──────── Data shown ────────
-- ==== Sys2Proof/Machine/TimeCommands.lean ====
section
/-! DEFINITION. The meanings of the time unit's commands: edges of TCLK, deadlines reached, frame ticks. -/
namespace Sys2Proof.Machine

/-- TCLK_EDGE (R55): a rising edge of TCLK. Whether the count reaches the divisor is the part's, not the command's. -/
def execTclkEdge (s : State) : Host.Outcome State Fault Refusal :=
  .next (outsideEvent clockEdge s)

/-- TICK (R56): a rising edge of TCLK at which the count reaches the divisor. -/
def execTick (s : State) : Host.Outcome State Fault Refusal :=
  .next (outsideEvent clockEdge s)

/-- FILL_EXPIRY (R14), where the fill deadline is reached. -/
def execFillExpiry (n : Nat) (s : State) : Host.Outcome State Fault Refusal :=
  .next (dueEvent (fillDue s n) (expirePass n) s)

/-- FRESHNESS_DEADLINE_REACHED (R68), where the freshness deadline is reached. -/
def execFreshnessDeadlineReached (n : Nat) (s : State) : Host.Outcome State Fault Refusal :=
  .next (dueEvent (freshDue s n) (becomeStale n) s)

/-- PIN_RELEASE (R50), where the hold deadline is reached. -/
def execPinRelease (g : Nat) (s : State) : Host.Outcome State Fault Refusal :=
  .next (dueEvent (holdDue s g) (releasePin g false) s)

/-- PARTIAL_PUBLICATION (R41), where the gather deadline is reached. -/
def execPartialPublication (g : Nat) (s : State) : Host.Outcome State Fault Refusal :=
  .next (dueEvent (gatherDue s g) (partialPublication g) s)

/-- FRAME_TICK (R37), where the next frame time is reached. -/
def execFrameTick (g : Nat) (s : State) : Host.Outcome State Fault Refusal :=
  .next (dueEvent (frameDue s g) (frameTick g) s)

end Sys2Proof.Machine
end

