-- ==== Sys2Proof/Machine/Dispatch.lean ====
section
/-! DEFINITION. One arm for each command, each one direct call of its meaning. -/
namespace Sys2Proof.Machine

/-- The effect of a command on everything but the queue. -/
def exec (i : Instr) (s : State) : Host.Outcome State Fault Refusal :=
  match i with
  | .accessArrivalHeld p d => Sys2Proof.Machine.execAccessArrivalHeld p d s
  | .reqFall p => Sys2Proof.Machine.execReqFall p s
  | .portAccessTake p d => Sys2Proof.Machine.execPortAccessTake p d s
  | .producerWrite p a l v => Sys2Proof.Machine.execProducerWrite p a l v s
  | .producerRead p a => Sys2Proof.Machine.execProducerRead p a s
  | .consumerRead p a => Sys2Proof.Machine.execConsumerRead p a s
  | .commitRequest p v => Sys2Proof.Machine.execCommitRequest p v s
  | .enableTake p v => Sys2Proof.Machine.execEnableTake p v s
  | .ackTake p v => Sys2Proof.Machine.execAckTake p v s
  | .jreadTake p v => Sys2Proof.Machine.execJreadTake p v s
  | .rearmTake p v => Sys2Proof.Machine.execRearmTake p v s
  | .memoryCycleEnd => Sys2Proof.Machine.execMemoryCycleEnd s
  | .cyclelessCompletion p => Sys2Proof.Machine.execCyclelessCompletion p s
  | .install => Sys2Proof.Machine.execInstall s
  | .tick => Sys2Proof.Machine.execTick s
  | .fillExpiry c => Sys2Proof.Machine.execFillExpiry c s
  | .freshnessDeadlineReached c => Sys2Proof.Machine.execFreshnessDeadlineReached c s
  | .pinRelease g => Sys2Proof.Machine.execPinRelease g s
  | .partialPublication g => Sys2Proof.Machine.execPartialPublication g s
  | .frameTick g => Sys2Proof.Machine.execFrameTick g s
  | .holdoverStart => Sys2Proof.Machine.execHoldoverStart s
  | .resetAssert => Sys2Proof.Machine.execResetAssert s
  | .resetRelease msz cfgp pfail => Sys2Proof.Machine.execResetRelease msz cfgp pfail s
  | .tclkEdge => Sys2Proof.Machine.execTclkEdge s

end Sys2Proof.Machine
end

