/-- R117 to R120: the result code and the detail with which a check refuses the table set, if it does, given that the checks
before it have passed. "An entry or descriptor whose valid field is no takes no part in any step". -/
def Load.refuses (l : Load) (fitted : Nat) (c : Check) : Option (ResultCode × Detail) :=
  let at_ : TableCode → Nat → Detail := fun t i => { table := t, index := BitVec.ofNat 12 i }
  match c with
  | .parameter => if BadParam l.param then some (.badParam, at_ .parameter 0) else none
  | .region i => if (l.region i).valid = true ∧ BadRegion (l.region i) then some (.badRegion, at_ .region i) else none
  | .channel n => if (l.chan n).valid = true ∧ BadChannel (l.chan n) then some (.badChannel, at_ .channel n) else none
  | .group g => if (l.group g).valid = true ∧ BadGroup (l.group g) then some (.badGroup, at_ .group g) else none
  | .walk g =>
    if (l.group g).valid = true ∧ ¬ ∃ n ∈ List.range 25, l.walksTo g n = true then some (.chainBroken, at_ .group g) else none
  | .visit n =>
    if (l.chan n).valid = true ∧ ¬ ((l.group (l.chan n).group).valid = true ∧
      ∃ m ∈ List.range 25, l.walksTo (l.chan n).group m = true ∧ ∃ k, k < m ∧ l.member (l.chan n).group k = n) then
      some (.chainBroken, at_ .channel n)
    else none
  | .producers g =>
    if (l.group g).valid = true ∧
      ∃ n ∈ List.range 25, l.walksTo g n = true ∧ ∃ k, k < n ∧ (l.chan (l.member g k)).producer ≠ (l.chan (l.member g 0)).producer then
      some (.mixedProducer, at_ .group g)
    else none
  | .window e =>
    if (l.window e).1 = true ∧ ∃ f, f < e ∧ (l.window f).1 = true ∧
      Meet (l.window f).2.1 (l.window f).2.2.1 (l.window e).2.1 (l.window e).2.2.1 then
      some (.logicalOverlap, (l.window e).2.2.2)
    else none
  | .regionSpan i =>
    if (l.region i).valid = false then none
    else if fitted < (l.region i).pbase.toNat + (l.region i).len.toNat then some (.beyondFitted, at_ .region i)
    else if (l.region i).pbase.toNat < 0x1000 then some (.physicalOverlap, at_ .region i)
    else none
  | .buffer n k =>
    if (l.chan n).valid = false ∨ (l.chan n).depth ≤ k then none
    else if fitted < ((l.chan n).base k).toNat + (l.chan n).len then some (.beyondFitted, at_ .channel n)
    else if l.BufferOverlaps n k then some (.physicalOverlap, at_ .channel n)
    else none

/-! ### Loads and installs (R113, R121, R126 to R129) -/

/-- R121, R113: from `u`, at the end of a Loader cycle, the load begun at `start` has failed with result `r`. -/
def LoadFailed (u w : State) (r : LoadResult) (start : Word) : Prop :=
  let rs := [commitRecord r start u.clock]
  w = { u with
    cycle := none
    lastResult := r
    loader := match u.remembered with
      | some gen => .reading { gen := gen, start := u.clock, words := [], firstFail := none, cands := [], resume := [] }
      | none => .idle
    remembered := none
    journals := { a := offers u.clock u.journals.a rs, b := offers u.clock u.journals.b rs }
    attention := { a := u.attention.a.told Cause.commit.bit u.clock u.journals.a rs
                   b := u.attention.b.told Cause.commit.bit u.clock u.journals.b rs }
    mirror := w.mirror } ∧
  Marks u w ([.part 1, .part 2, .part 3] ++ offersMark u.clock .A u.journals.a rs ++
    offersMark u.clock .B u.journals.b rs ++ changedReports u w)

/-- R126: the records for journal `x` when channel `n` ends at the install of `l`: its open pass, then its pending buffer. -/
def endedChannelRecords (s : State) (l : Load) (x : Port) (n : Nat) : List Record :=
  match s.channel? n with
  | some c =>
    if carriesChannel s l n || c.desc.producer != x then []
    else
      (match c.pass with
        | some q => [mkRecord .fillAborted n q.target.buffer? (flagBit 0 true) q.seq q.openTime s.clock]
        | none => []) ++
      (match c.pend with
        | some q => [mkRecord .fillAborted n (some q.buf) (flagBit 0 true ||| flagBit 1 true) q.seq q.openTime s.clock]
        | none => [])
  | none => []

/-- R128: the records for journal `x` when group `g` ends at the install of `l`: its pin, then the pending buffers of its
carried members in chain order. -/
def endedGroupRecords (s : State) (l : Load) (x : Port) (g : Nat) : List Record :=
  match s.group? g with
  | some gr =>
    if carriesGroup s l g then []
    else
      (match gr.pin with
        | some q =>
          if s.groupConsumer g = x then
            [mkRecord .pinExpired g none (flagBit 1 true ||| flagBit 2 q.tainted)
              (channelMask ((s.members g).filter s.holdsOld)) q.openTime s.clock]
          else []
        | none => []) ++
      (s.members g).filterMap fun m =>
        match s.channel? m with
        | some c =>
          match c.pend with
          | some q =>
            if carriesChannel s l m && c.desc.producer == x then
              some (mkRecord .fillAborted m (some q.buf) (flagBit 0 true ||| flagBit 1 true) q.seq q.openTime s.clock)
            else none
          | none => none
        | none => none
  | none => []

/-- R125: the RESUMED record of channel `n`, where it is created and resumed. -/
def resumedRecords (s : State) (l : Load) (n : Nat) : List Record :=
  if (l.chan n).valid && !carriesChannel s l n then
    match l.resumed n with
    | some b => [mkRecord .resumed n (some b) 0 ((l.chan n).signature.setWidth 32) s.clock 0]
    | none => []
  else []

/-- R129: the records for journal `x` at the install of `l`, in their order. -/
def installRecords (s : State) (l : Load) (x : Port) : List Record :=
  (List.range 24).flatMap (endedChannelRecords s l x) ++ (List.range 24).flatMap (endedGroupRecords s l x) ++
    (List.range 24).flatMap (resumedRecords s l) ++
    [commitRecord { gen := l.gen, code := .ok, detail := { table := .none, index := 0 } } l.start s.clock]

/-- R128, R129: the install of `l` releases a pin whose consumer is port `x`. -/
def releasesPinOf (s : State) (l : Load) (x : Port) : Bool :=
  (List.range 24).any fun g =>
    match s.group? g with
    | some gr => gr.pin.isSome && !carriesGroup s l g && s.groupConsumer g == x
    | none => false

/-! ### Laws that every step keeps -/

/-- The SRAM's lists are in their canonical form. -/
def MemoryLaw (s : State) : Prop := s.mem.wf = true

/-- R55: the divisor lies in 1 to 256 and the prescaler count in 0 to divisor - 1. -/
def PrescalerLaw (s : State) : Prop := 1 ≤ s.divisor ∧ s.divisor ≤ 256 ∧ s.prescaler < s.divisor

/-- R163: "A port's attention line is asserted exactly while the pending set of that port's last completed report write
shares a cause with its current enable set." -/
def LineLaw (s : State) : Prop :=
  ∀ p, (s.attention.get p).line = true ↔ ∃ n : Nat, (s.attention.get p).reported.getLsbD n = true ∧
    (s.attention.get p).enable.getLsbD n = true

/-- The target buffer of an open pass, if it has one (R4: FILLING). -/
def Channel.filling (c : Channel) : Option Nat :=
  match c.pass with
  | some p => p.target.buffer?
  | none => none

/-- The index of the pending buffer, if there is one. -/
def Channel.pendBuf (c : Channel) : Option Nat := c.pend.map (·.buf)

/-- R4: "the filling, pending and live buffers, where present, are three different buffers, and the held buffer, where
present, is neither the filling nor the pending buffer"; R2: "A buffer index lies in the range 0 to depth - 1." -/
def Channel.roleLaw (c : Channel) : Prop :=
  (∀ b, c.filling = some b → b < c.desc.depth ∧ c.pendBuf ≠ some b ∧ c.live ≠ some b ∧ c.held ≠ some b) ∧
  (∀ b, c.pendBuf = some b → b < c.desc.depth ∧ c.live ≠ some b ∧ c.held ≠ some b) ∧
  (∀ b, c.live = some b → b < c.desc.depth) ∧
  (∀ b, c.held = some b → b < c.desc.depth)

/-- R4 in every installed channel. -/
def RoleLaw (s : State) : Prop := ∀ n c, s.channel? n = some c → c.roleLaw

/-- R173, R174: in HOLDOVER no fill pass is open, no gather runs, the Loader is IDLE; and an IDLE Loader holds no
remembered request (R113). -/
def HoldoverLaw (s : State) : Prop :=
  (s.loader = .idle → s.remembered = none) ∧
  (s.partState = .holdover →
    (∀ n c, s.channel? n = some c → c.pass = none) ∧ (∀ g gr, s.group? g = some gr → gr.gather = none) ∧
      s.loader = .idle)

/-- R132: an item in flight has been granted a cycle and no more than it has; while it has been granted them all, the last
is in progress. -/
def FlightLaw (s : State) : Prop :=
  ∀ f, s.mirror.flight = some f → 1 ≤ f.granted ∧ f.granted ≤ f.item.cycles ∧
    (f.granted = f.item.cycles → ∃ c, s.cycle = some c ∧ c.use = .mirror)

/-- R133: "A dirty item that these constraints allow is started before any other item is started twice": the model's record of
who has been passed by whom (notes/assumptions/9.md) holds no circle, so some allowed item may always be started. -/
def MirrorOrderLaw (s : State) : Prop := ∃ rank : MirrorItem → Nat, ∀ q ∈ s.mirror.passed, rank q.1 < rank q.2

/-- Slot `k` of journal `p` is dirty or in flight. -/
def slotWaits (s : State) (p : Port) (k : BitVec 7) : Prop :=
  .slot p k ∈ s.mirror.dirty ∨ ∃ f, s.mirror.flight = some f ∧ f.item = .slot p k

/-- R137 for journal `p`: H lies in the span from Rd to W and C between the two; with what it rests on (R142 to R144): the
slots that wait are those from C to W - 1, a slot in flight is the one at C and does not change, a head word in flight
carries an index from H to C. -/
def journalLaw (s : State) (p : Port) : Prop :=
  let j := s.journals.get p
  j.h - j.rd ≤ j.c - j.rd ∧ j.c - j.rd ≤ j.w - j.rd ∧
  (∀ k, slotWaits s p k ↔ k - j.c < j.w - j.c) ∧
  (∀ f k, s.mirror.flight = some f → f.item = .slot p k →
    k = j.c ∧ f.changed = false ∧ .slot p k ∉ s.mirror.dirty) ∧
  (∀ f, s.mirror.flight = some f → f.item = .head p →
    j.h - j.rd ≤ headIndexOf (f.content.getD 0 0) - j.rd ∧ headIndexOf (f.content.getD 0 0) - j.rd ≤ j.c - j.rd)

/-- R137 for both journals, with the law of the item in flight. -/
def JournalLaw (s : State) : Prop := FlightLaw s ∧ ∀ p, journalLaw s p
────────
──────── Data shown ────────
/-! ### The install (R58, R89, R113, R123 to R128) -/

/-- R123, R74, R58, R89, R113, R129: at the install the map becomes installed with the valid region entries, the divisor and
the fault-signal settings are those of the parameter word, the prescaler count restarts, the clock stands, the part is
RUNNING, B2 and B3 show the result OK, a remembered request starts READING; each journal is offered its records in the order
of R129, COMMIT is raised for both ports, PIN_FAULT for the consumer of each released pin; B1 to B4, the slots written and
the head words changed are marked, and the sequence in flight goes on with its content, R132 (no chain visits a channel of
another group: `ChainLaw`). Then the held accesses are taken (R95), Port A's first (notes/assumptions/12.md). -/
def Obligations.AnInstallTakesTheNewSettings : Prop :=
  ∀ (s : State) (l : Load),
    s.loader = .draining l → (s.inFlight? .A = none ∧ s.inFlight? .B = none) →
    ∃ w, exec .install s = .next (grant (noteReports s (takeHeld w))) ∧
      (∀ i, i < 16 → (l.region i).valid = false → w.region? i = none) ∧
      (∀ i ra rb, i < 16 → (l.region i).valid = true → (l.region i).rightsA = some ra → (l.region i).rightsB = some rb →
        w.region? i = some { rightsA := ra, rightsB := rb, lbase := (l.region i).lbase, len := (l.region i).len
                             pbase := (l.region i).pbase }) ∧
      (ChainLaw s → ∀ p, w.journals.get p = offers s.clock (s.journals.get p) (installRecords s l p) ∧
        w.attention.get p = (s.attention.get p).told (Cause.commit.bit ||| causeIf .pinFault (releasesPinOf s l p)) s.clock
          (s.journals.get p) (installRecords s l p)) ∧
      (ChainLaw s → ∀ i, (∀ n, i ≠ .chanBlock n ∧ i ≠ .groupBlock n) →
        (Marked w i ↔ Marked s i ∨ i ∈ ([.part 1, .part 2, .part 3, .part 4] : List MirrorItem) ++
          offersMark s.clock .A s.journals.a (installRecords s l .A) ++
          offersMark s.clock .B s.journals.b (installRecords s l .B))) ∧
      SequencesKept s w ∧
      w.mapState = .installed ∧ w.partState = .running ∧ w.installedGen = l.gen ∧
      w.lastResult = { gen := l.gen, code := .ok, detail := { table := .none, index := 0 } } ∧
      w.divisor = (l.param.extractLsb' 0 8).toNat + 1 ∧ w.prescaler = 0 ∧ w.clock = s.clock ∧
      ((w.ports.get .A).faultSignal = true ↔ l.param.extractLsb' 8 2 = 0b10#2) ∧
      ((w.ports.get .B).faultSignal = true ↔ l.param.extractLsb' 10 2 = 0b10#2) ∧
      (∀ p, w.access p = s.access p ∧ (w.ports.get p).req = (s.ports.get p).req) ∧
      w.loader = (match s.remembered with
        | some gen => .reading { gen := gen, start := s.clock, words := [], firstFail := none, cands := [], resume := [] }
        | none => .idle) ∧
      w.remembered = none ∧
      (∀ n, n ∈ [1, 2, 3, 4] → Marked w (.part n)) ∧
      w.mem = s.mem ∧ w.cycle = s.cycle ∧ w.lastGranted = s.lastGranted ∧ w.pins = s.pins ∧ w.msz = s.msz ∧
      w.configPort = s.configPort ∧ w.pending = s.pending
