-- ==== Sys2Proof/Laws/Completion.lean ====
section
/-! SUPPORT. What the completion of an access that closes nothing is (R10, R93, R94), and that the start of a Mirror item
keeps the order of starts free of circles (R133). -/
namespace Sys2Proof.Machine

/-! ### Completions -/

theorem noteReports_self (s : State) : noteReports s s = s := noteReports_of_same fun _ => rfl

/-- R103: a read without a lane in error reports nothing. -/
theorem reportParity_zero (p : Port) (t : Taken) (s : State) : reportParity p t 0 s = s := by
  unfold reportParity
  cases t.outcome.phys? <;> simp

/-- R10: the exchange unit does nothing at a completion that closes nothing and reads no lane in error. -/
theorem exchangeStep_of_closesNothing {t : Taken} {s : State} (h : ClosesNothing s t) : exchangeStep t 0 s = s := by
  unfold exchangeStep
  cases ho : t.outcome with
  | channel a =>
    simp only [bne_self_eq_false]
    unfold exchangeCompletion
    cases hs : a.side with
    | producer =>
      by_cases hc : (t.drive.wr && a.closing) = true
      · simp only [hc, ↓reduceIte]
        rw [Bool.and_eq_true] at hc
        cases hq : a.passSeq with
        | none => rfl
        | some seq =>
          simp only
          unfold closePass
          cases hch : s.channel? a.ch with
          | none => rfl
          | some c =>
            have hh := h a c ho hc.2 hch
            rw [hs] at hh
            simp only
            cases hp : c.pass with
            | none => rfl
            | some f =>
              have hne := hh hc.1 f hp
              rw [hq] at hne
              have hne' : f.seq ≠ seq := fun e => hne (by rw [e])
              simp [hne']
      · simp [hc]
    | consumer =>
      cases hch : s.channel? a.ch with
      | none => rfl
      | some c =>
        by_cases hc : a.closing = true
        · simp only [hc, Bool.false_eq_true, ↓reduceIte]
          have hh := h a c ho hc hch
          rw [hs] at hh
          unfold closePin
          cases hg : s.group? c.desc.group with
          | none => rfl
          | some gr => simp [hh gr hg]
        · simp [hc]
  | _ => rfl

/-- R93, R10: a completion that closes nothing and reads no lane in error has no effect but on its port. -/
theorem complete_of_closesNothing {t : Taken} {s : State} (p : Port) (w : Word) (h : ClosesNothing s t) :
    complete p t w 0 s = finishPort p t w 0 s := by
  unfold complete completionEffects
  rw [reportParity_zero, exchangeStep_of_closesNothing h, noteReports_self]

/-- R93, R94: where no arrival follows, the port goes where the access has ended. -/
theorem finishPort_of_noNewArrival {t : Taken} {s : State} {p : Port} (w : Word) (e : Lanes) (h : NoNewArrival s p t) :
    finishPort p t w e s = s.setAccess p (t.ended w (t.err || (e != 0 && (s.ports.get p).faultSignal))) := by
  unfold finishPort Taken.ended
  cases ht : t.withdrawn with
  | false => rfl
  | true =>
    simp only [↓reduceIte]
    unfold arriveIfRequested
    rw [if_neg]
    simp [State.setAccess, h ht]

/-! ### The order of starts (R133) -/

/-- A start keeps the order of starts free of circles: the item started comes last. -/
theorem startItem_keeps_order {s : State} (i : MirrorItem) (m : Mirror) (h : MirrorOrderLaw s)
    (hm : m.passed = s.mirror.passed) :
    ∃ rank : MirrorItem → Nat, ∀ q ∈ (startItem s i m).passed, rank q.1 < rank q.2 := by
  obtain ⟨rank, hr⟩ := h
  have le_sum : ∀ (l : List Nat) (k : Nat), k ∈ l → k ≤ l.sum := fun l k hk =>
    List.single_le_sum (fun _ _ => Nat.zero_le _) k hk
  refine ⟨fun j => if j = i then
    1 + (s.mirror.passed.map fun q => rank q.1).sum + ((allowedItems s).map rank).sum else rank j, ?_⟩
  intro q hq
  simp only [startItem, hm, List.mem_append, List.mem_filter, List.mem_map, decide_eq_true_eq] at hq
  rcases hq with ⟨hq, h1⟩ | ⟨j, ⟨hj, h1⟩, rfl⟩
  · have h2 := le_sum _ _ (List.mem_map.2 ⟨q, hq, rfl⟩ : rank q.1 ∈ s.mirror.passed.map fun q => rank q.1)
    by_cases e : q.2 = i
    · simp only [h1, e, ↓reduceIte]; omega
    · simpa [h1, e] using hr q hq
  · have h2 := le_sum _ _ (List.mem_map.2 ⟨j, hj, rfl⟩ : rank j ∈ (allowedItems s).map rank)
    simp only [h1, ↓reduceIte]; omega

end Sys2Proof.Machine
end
────────
Work instruction:
Given the data above, transcribe exactly the lines from the one containing "lastResult := r" down to the one containing "Cause.commit.bit u.clock u.journals.a rs", and no others.

Written response:
    lastResult := r
    loader := match u.remembered with
      | some gen => .reading { gen := gen, start := u.clock, words := [], firstFail := none, cands := [], resume := [] }
      | none => .idle
    remembered := none
    journals := { a := offers u.clock u.journals.a rs, b := offers u.clock u.journals.b rs }
    attention := { a := u.attention.a.told Cause.commit.bit u.clock u.journals.a rs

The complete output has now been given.